▶ **YOUR OBJECTIVE**:
Look through the records below for the line holding "s.fatalCause := rfl". Write it out exactly, with each following line through the line holding "(s.actOr b).idleOpportunity = s.idleOpportunity".

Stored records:

/-! ### `actOr` -/

@[simp] theorem State.actOr_cfg (s : State) (b : Byte) : (s.actOr b).cfg = s.cfg := rfl
@[simp] theorem State.actOr_table (s : State) (b : Byte) : (s.actOr b).table = s.table := rfl
@[simp] theorem State.actOr_ortab (s : State) (b : Byte) : (s.actOr b).ortab = s.ortab := rfl
@[simp] theorem State.actOr_tpl (s : State) (b : Byte) : (s.actOr b).tpl = s.tpl := rfl
@[simp] theorem State.actOr_dstate (s : State) (b : Byte) : (s.actOr b).dstate = s.dstate := rfl
@[simp] theorem State.actOr_acc (s : State) (b : Byte) : (s.actOr b).acc = s.acc ||| b := rfl
@[simp] theorem State.actOr_rxor (s : State) (b : Byte) : (s.actOr b).rxor = s.rxor := rfl
@[simp] theorem State.actOr_wr (s : State) (b : Byte) : (s.actOr b).wr = s.wr := rfl
@[simp] theorem State.actOr_pstart (s : State) (b : Byte) : (s.actOr b).pstart = s.pstart := rfl
@[simp] theorem State.actOr_rdSeen (s : State) (b : Byte) : (s.actOr b).rdSeen = s.rdSeen := rfl
@[simp] theorem State.actOr_errPulse (s : State) (b : Byte) : (s.actOr b).errPulse = s.errPulse := rfl
@[simp] theorem State.actOr_ring (s : State) (b : Byte) : (s.actOr b).ring = s.ring := rfl
@[simp] theorem State.actOr_handoff (s : State) (b : Byte) : (s.actOr b).handoff = s.handoff := rfl
@[simp] theorem State.actOr_fatal (s : State) (b : Byte) : (s.actOr b).fatal = s.fatal := rfl
@[simp] theorem State.actOr_fatalCause (s : State) (b : Byte) : (s.actOr b).fatalCause = s.fatalCause := rfl
@[simp] theorem State.actOr_rd (s : State) (b : Byte) : (s.actOr b).rd = s.rd := rfl
@[simp] theorem State.actOr_rdRelease (s : State) (b : Byte) : (s.actOr b).rdRelease = s.rdRelease := rfl
@[simp] theorem State.actOr_raw (s : State) (b : Byte) : (s.actOr b).raw = s.raw := rfl
@[simp] theorem State.actOr_rawlen (s : State) (b : Byte) : (s.actOr b).rawlen = s.rawlen := rfl
@[simp] theorem State.actOr_oversize (s : State) (b : Byte) : (s.actOr b).oversize = s.oversize := rfl
@[simp] theorem State.actOr_hcmd (s : State) (b : Byte) : (s.actOr b).hcmd = s.hcmd := rfl
@[simp] theorem State.actOr_hdst (s : State) (b : Byte) : (s.actOr b).hdst = s.hdst := rfl
@[simp] theorem State.actOr_horg (s : State) (b : Byte) : (s.actOr b).horg = s.horg := rfl
@[simp] theorem State.actOr_hnw (s : State) (b : Byte) : (s.actOr b).hnw = s.hnw := rfl
@[simp] theorem State.actOr_pw (s : State) (b : Byte) : (s.actOr b).pw = s.pw := rfl
@[simp] theorem State.actOr_activePort (s : State) (b : Byte) : (s.actOr b).activePort = s.activePort := rfl
@[simp] theorem State.actOr_sel (s : State) (b : Byte) : (s.actOr b).sel = s.sel := rfl
@[simp] theorem State.actOr_readOutstanding (s : State) (b : Byte) :
    (s.actOr b).readOutstanding = s.readOutstanding := rfl
@[simp] theorem State.actOr_readAddr (s : State) (b : Byte) : (s.actOr b).readAddr = s.readAddr := rfl
@[simp] theorem State.actOr_readUnit (s : State) (b : Byte) : (s.actOr b).readUnit = s.readUnit := rfl
@[simp] theorem State.actOr_out (s : State) (b : Byte) : (s.actOr b).out = s.out := rfl
@[simp] theorem State.actOr_idleOpportunity (s : State) (b : Byte) :
    (s.actOr b).idleOpportunity = s.idleOpportunity := rfl
@[simp] theorem State.actOr_srcPairs (s : State) (b : Byte) : (s.actOr b).srcPairs = s.srcPairs := rfl
@[simp] theorem State.actOr_srcOverrun (s : State) (b : Byte) : (s.actOr b).srcOverrun = s.srcOverrun := rfl
@[simp] theorem State.actOr_envLog (s : State) (b : Byte) : (s.actOr b).envLog = s.envLog := rfl
@[simp] theorem State.actOr_script (s : State) (b : Byte) : (s.actOr b).script = s.script := rfl
@[simp] theorem State.actOr_tick (s : State) (b : Byte) : (s.actOr b).tick = s.tick := rfl
@[simp] theorem State.actOr_input (s : State) (b : Byte) : (s.actOr b).input = s.input := rfl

▶ **RESPONSE BELOW**:
@[simp] theorem State.actOr_fatalCause (s : State) (b : Byte) : (s.actOr b).fatalCause = s.fatalCause := rfl
@[simp] theorem State.actOr_rd (s : State) (b : Byte) : (s.actOr b).rd = s.rd := rfl
@[simp] theorem State.actOr_rdRelease (s : State) (b : Byte) : (s.actOr b).rdRelease = s.rdRelease := rfl
@[simp] theorem State.actOr_raw (s : State) (b : Byte) : (s.actOr b).raw = s.raw := rfl
@[simp] theorem State.actOr_rawlen (s : State) (b : Byte) : (s.actOr b).rawlen = s.rawlen := rfl
@[simp] theorem State.actOr_oversize (s : State) (b : Byte) : (s.actOr b).oversize = s.oversize := rfl
@[simp] theorem State.actOr_hcmd (s : State) (b : Byte) : (s.actOr b).hcmd = s.hcmd := rfl
@[simp] theorem State.actOr_hdst (s : State) (b : Byte) : (s.actOr b).hdst = s.hdst := rfl
@[simp] theorem State.actOr_horg (s : State) (b : Byte) : (s.actOr b).horg = s.horg := rfl
@[simp] theorem State.actOr_hnw (s : State) (b : Byte) : (s.actOr b).hnw = s.hnw := rfl
@[simp] theorem State.actOr_pw (s : State) (b : Byte) : (s.actOr b).pw = s.pw := rfl
@[simp] theorem State.actOr_activePort (s : State) (b : Byte) : (s.actOr b).activePort = s.activePort := rfl
@[simp] theorem State.actOr_sel (s : State) (b : Byte) : (s.actOr b).sel = s.sel := rfl
@[simp] theorem State.actOr_readOutstanding (s : State) (b : Byte) :
    (s.actOr b).readOutstanding = s.readOutstanding := rfl
@[simp] theorem State.actOr_readAddr (s : State) (b : Byte) : (s.actOr b).readAddr = s.readAddr := rfl
@[simp] theorem State.actOr_readUnit (s : State) (b : Byte) : (s.actOr b).readUnit = s.readUnit := rfl
@[simp] theorem State.actOr_out (s : State) (b : Byte) : (s.actOr b).out = s.out := rfl
@[simp] theorem State.actOr_idleOpportunity (s : State) (b : Byte) :
    (s.actOr b).idleOpportunity = s.idleOpportunity := rfl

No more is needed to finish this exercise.